A cybersecurity risk assessment can take many forms depending on the needs of your organization. They include:
- Standards-based assessment (NIST)
- Penetration testing
- Vulnerability assessment
- Security audit
- Breach and attack simulation
What does a cybersecurity risk assessment analyze?
A cybersecurity risk assessment analyzes your entire security landscape and what assets (such as computers, hardware, customer data, etc.) can be affected by a cyber attack. This includes analyzing the infrastructure effectiveness, resilience, third- and fourth-party vendors, mitigation techniques, and general risk and vulnerabilities.
Who should be involved in a cybersecurity risk assessment?
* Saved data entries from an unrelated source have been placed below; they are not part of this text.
/-- When a write passes every check (R175): the run lies in the space, the space can be written, no entry changes a
protected field under the lock, no load is open on the space, no written harmonic set is in use, the data has its
length, and every entry is valid. Otherwise the first check that fails, in the order of R175, gives the status, and the first
entry that fails it, or the first index for the request as a whole, is named; that BUSY and SHORT concern the request as a whole,
and so name the first index, is the model's reading (notes/assumptions/33.md). The lock protects the V slot, the I slot, C,
the harmonic set and the seven gains of a POINT entry, compared with the pending configuration when one is held and else with that in force, every HSET entry, and the interval
length (R46, R181); an entry cut short cannot be compared, and is left to the length check as the model reads it
(notes/assumptions/23.md). A harmonic set is in use when an enabled point names it in force or pending (R91). -/
def Obligations.WriteAcceptedExactlyWhenEveryCheckPasses : Prop :=
  (∀ (s : State) (sp : Space) (first count : Nat) (data : List Byte),
    checkWrite s sp first count data = none ↔
      1 ≤ count ∧ first + count ≤ spaceEntries sp ∧ sp ≠ .counters ∧ sp ≠ .result ∧
      (s.device.metrologyLock = true → ∀ j < count, changesProtected s sp (first + j) (entryBytes sp data j) = false) ∧
      (∀ l, s.agent.load = some l → l.space ≠ sp) ∧
      (sp = .hset → ∀ j < count, hsetNamed s (first + j) = false) ∧
      data.length = count * writeSize sp ∧
      ∀ j < count, (decodeEntry s.device.metrologyLock sp (entryBytes sp data j)).isSome = true) ∧
  (∀ (s : State) (sp : Space) (first count : Nat) (data : List Byte),
    (let refused := fun (st : Status) (index : Nat) => checkWrite s sp first count data = some ⟨st, index⟩
     let inside := 1 ≤ count ∧ first + count ≤ spaceEntries sp
     let readOnly := sp = .counters ∨ sp = .result
     let bytes := fun j : Nat => entryBytes sp data j
     let locked := fun j : Nat => s.device.metrologyLock = true ∧ changesProtected s sp (first + j) (bytes j) = true
     let named := fun j : Nat => sp = .hset ∧ hsetNamed s (first + j) = true
     let bad := fun j : Nat => decodeEntry s.device.metrologyLock sp (bytes j) = none
     let loading := ∃ l, s.agent.load = some l ∧ l.space = sp
     let unlocked := ∀ j < count, ¬ locked j
     let unused := ∀ j < count, ¬ named j
     let whole := data.length = count * writeSize sp
     (¬ inside → refused .badIndex first) ∧ (inside → readOnly → refused .readOnly first) ∧
     (inside → ¬ readOnly →
       (∀ j < count, locked j → (∀ i < j, ¬ locked i) → refused .locked (first + j)) ∧
       (unlocked → loading → refused .busy first) ∧
       (unlocked → ¬ loading → ∀ j < count, named j → (∀ i < j, ¬ named i) → refused .inUse (first + j)) ∧
       (unlocked → ¬ loading → unused → ¬ whole → refused .short first) ∧
       (unlocked → ¬ loading → unused → whole → ∀ j < count, bad j → (∀ i < j, ¬ bad i) →
         refused .badValue (first + j))))) ∧
  (∀ (s : State) (i : Fin 24) (l : List Byte),
    (let c := (s.point i).waitingCfg.getD (s.point i).cfg
     c.Legal → l.length = 28 → (changesProtected s .point i.val l = true ↔
       field 1 1 l ≠ c.vSlot.val ∨ field 2 1 l ≠ c.iSlot.val ∨ field 5 1 l ≠ c.cycles ∨ field 6 1 l ≠ c.hset.val ∨
         ∃ j g, c.gains.toList[j]? = some g ∧ field (14 + 2 * j) 2 l ≠ g))) ∧
  (∀ (s : State) (l : List Byte), l.length = 20 →
    (changesProtected s .device 0 l = true ↔ field 12 2 l ≠ s.device.intervalLen)) ∧
  (∀ (s : State) (i : Nat) (l : List Byte), changesProtected s .hset i l = true) ∧
  (∀ (s : State) (i : Nat) (l : List Byte) (sp : Space),
    (sp = .point ∧ l.length ≠ 28 ∨ sp = .device ∧ l.length ≠ 20 ∨ sp ∈ [Space.window, .slot, .limit, .alert, .push]) →
      changesProtected s sp i l = false) ∧
  (∀ (s : State) (j : Nat), hsetNamed s j = true ↔ ∃ i : Fin 24, (s.point i).cfg.enabled = true ∧
    ((s.point i).cfg.hset.val = j ∨ ∃ c, (s.point i).waitingCfg = some c ∧ c.hset.val = j))

/-- WRITE, SLOT_WRITE, POINT_WRITE, PUSH_WRITE, ALERT_WRITE and DEVICE_WRITE: a write that passes the checks is applied
whole and answered OK with its count; one that fails writes nothing and names the entry (R175, R176). WRITE_POSTED is
applied as a WRITE and never answered; a refusal is counted POSTED_REFUSED and raises MGMT_ERROR with the tag and the
status (R177). Applied, a run stores each written WINDOW, HSET or LIMIT entry and nothing else (R23, R91, R92); each written
ALERT configuration, the entries' other state kept, and then offers on both ports, Port A first as the model chooses
(R151, R162; notes/assumptions/28.md); and each written SLOT entry, which is enabled afresh, dropped, kept, or LOST at once
when its new deadline has passed (R40); each POINT and PUSH entry is written by its own rule (R48, R138), in ascending index as
the model chooses (notes/assumptions/39.md). A WRITE or WRITE-POSTED of an unknown space is BAD-SPACE, and the first index is
named (R175, 1; notes/assumptions/33.md). -/
def Obligations.WritesAreAllOrNothing : Prop :=
  (∀ (s : State) (sp : Space) (h : ReqHeader) (index count : BitVec 16) (data : List Byte), TakenAtOnce s h →
    Manages s h →
    (let c := writeRow sp h index count data
     (checkWrite s sp index.toNat count.toNat data = none →
       Answers c s h .write .ok count.toNat [] ((joined s).applyWrite sp index.toNat count.toNat data)) ∧
     (∀ e, checkWrite s sp index.toNat count.toNat data = some e →
       Answers c s h .write e.status 0 (beNat 2 e.index) (joined s)))) ∧
  (∀ (s : State) (h : ReqHeader) (space : Byte) (sp : Space) (index count : BitVec 16) (data : List Byte),
    TakenAtOnce s h → Manages s h → spaceOf space.toNat = some sp →
    (let c := Instr.writePosted h space index count data
     (checkWrite s sp index.toNat count.toNat data = none →
       exec c s = .next ((joined s).applyWrite sp index.toNat count.toNat data)) ∧
     (∀ e, checkWrite s sp index.toNat count.toNat data = some e →
       exec c s = .next (State.raise { joined s with agent := { (joined s).agent with
         postedRefused := s.agent.postedRefused + 1 } } 16 (h.tag.toNat * 65536 + statusCode e.status))))) ∧
  (∀ (s : State) (sp : Space) (first count : Nat) (data : List Byte), checkWrite s sp first count data = none →
    (let t := s.applyWrite sp first count data
     let bytes := fun i : Nat => entryBytes sp data (i - first)
     let written := fun i : Nat => first ≤ i ∧ i < first + count
     (sp = .window → t = { s with classifier := { s.classifier with windows := t.classifier.windows } } ∧
       ∀ i : Fin 16, (written i → some t.classifier.windows[i] = decodeWindow (bytes i)) ∧
         (¬ written i → t.classifier.windows[i] = s.classifier.windows[i])) ∧
     (sp = .hset → t = { s with finisher := { s.finisher with hsets := t.finisher.hsets } } ∧
       ∀ i : Fin 8, (written i → some t.finisher.hsets[i] = decodeHset (bytes i)) ∧
         (¬ written i → t.finisher.hsets[i] = s.finisher.hsets[i])) ∧
     (sp = .limit → t = { s with finisher := { s.finisher with limits := t.finisher.limits } } ∧
       ∀ i : Fin 8, (written i → some t.finisher.limits[i] = decodeLimit (bytes i)) ∧
         (¬ written i → t.finisher.limits[i] = s.finisher.limits[i])) ∧
     (sp = .alert → ∃ d : Delivery, d = { s.dlv with alerts := d.alerts } ∧
       t = State.run { s with dlv := d } [.offers .a, .offers .b] ∧
       ∀ n : Fin 20, (written n → ∃ c, decodeAlertCfg (bytes n) = some c ∧ d.alert n = { s.dlv.alert n with cfg := c }) ∧
         (¬ written n → d.alert n = s.dlv.alert n)) ∧
     (sp = .slot → t = { s with slots := t.slots, points := t.points, dlv := t.dlv } ∧
       ∀ k : Fin 32,
         (written k → ∃ c, decodeSlotCfg (bytes k) = some c ∧
           (let old := s.slot k
            let passed := (old.st = .acquiring ∨ old.st = .locked) ∧ old.lastUsable.getD 0 + c.lossTimeout ≤ timebase s
            t.slot k =
              if old.cfg.enabled then
                if c.enabled then
                  if passed then
                    { old with cfg := c, st := .lost, tag := none, good := 0, lateRun := 0, lostSeen := true }
                  else { old with cfg := c }
                else { Slot.init with cfg := c, st := .disabled }
              else if c.enabled then { Slot.init with cfg := c, st := .idle }
              else { old with cfg := c })) ∧
         (¬ written k → t.slot k = s.slot k)) ∧
     (sp = .point → ∃ c : Nat → PointCfg, (∀ j < count, decodePointCfg (entryBytes .point data j) = some (c j)) ∧
       t = (List.range count).foldl (fun u j => u.writePoint (first + j) (c j)) s) ∧
     (sp = .push → ∃ c : Nat → PushCfg, (∀ j < count, decodePushCfg (entryBytes .push data j) = some (c j)) ∧
       t = (List.range count).foldl (fun u j => u.writePush (first + j) (c j)) s))) ∧
  (∀ (s : State) (h : ReqHeader) (space : Byte) (index count : BitVec 16) (data : List Byte), TakenAtOnce s h →
    Manages s h → spaceOf space.toNat = none →
    Answers (.write h space index count data) s h .write .badSpace 0 (beNat 2 index.toNat) (joined s) ∧
    exec (.writePosted h space index count data) s = .next (State.raise { joined s with agent := { (joined s).agent with
      postedRefused := s.agent.postedRefused + 1 } } 16 (h.tag.toNat * 65536 + 0x05)))

/-- DEVICE_WRITE on a transmitting port (R14, R171, R178, R179): the entry takes the written fields, a change of priorities
resets the current values of both ports, and no change keeps them (seen where the port makes no grant in the same event:
it transmits or is DOWN), and the reply already comes from the new node number. -/
def Obligations.DeviceWriteActsAtOnce : Prop :=
  ∀ (s : State) (h : ReqHeader) (data : List Byte) (d : Device), TakenAtOnce s h → Manages s h → PortBusy s h.port →
    checkWrite s .device 0 1 data = none → decodeDevice s.device.metrologyLock data = some d →
      ∃ t, exec (.deviceWrite h 0 1 data) s = .next t ∧ t.device = d ∧
        (t.dlv.port h.port).replyQ = (s.dlv.port h.port).replyQ ++ [replyTo h d.node .write .ok 1 []] ∧
        (∀ p : Port, (s.dlv.port p).free = false →
          (d.priority ≠ s.device.priority → (t.dlv.port p).current = d.priority) ∧
          (d.priority = s.device.priority → (t.dlv.port p).current = (s.dlv.port p).current)) ∧
        t.points = s.points ∧ t.slots = s.slots ∧ t.classifier = s.classifier ∧ t.finisher = s.finisher

/-- A channel written while it stands anywhere (R138): configuration stored, remaining the count, backlog and sequence
number 0, off both wait lists, ARMED or DISABLED; its counters, the other channels and the Record Queue stay. -/
def Obligations.PushWriteRearmsTheChannel : Prop :=
  ∀ (s : State) (c : Fin 4) (cfg : PushCfg),
    (let t := s.writePush c.val cfg
     t.dlv.channel c = { s.dlv.channel c with
       cfg := cfg, st := if cfg.enabled then .armed else .disabled, remaining := cfg.count, backlog := 0, seq := 0
       fresh := false } ∧
     c ∉ t.dlv.waitA ∧ c ∉ t.dlv.waitB ∧ (∀ b : Fin 4, b ≠ c → t.dlv.channel b = s.dlv.channel b) ∧
     t.dlv.recq = s.dlv.recq ∧ t.dlv.portA = s.dlv.portA ∧ t.dlv.portB = s.dlv.portB ∧ t.dlv.alerts = s.dlv.alerts ∧
     t = { s with dlv := t.dlv })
There are several key members that you will want to include on your cybersecurity risk assessment team to ensure your assessment includes the entire organization. Depending on the scope of your organization, this generally includes:
- Chief Information Security Officer (CISO)
- Senior management
- Privacy officers
- Compliance officers
- Human resources
- Managers from each business line
What kind of security controls should I set up after a cybersecurity risk assessment?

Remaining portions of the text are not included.